HEAL (Lu et al., 2024) enables heterogeneous agents in cooperative perception to align their feature spaces via learned alignment modules:

Agent 1 (PointPillars) → Features → Alignment Module → Shared Feature Space ─┐
Agent 2 (BEVFormer)    → Features → Alignment Module → Shared Feature Space ──┤→ Aggregation
Agent 3 (CenterPoint)  → Features → Alignment Module → Shared Feature Space ─┘

Relevance: In the fleet perception context (see 30-autonomy-stack/perception/overview/collaborative-fleet-perception.md), different vehicle types produce features in different spaces. HEAL's approach -- lightweight learned projection layers that map heterogeneous features to a shared space -- applies directly to heterogeneous FL.

6.4 Split Learning

Split learning (Gupta and Raskar, 2018) splits the model between client and server:

Client side (on Orin):
  Input → [Layers 1-K] → Intermediate features (split layer activations)
                            ↓ Upload activations (not gradients)
Server side (cloud GPU):
  Activations → [Layers K+1 to N] → Loss → Backprop to split layer
                            ↓ Download gradients at split layer
Client side (on Orin):
  Gradient at split → Backprop [Layers K-1 to 1]

Advantages:

Client only trains early layers (less compute needed)
Server never sees raw data (only intermediate activations)
Different clients can have different early architectures (different sensors)

Disadvantages:

Requires synchronous communication per batch (high latency)
Intermediate activations may leak information (SplitFed attack papers)
Not practical for intermittent connectivity

Verdict for reference airside AV stack: Split learning is impractical for on-vehicle training (latency too high for each batch). Better suited for edge server + vehicle split within an airport (low latency LAN/5G).
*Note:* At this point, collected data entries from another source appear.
/-- What a fetch leads to. -/
theorem fetchPhase_next {c : Nat} {s t : State} (h : (fetchPhase c s).outcome = .next t) :
    (∃ p i, fetchPlace s = .ok p ∧ decodeWord (fetchFrom c p s).1 = .ok i ∧
      exec i { s with io := (fetchFrom c p s).2.io } = .next t) ∨
    ∃ x va io, t = enter x va { s with io := io } := by
  unfold fetchPhase at h
  split at h
  · rename_i p hp
    rw [fetchFrom_state] at h
    rcases decodePhase_next h with ⟨i, hi, h⟩ | h
    · exact .inl ⟨p, i, hp, hi, h⟩
    · exact .inr ⟨.INE, 0, _, h⟩
  · exact .inr ⟨_, _, s.io, by simpa [Phase.outcome] using h.symm⟩
  · simp [Phase.outcome] at h

/-- What a step leads to after its boundary: the core still waits, an exception or interrupt is taken, or an instruction runs. -/
theorem corePhase_next {i : StepInput} {b t : State} (h : (corePhase i b).outcome = .next t) :
    legalLevel b = true ∧ legalMode b = true ∧
    ((t = b ∧ b.waiting = true ∧ pendingVector b = 0) ∨
     (∃ x va io, t = enter x va { b with waiting := false, io := io }) ∨
     ∃ j io, exec j { b with waiting := false, io := io } = .next t) := by
  unfold corePhase at h
  split at h
  · simp [Phase.outcome] at h
  · split at h
    · simp [Phase.outcome] at h
    · refine ⟨by simpa using ‹¬legalLevel b = false›, by simpa using ‹¬legalMode b = false›, ?_⟩
      split at h
      · rename_i hw
        simp only [Bool.and_eq_true, beq_iff_eq] at hw
        exact .inl ⟨by simpa [Phase.outcome] using h.symm, hw⟩
      · split at h
        · exact .inr (.inl ⟨.INT, 0, b.io, by simpa [Phase.outcome, trap] using h.symm⟩)
        · rcases fetchPhase_next h with ⟨p, j, _, _, h⟩ | ⟨x, va, io, h⟩
          · exact .inr (.inr ⟨j, _, h⟩)
          · exact .inr (.inl ⟨x, va, io, h⟩)

/-- What a step leads to. -/
theorem step_next {s t : State} (h : step s = .next t) :
    legalLevel (boundary s) = true ∧ legalMode (boundary s) = true ∧
    ((t = boundary s ∧ (boundary s).waiting = true ∧ pendingVector (boundary s) = 0) ∨
     (∃ x va io, t = enter x va { boundary s with waiting := false, io := io }) ∨
     ∃ i io, exec i { boundary s with waiting := false, io := io } = .next t) :=
  corePhase_next h

/-- A step in a defined state, running or woken, with no interrupt taken, is a fetch from the state after the boundary. -/
theorem step_fetches {s : State} (hd : (boundary s).defined)
    (hw : (boundary s).waiting = true → pendingVector (boundary s) ≠ 0)
    (hi : interruptPending (boundary s) = true → (nextInput s).deferInterrupt = true) :
    step s = (fetchPhase (nextInput s).staleChoice { boundary s with waiting := false }).outcome := by
  unfold step prepare corePhase
  rw [if_neg (by simp [hd.1]), if_neg (by simp [hd.2]), if_neg, if_neg]
  · simp only [Bool.and_eq_true, Bool.not_eq_true']
    rintro ⟨h, hn⟩
    simp [hi h] at hn
  · simp only [Bool.and_eq_true, beq_iff_eq]
    exact fun h => hw h.1 h.2

end Sys2Proof.Machine
end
6.5 Knowledge Distillation as Communication

For vehicles that cannot train locally (Xavier-based, limited compute), they can still contribute via inference:

python

class InferenceOnlyFLClient:
    """
    Client that contributes to FL without local training.
    
    Instead of sending model updates, it sends:
    1. Soft predictions (logits) on its local data
    2. Feature embeddings for hard examples
    3. Uncertainty estimates (epistemic + aleatoric)
    
    The server uses these to update the global model via
    knowledge distillation, without ever seeing raw data.
    """
    
    def __init__(self, model, vehicle_id):
        self.model = model  # inference-only copy
        self.vehicle_id = vehicle_id
        
    def collect_soft_labels(self, dataloader, max_samples=1000):
        """Run inference and collect soft predictions."""
        self.model.eval()
        soft_labels = []
        
        with torch.no_grad():
            for batch in dataloader:
                logits = self.model(batch['point_cloud'])
                
                # Include metadata (no raw data)
                soft_labels.append({
                    'class_logits': logits['cls'].cpu(),
                    'bbox_preds': logits['bbox'].cpu(),
                    'confidence': logits['confidence'].cpu(),
                    'uncertainty': self.estimate_uncertainty(batch),
                    'scene_embedding': self.model.get_bev_features(batch).mean(dim=[2,3]).cpu(),
                    'timestamp': batch['timestamp'],
                    'ego_pose': batch['ego_pose'],
                    # NOTE: no point cloud, no images transmitted
                })
                
                if len(soft_labels) >= max_samples:
                    break
        
        return soft_labels
    
    def estimate_uncertainty(self, batch, mc_samples=5):
        """Monte Carlo dropout for uncertainty."""
        self.model.train()  # enable dropout
        predictions = []
        with torch.no_grad():
            for _ in range(mc_samples):
                pred = self.model(batch['point_cloud'])
                predictions.append(pred['cls'])
        self.model.eval()
        
        # Epistemic uncertainty = variance of predictions
        stacked = torch.stack(predictions)
        return stacked.var(dim=0).mean(dim=-1)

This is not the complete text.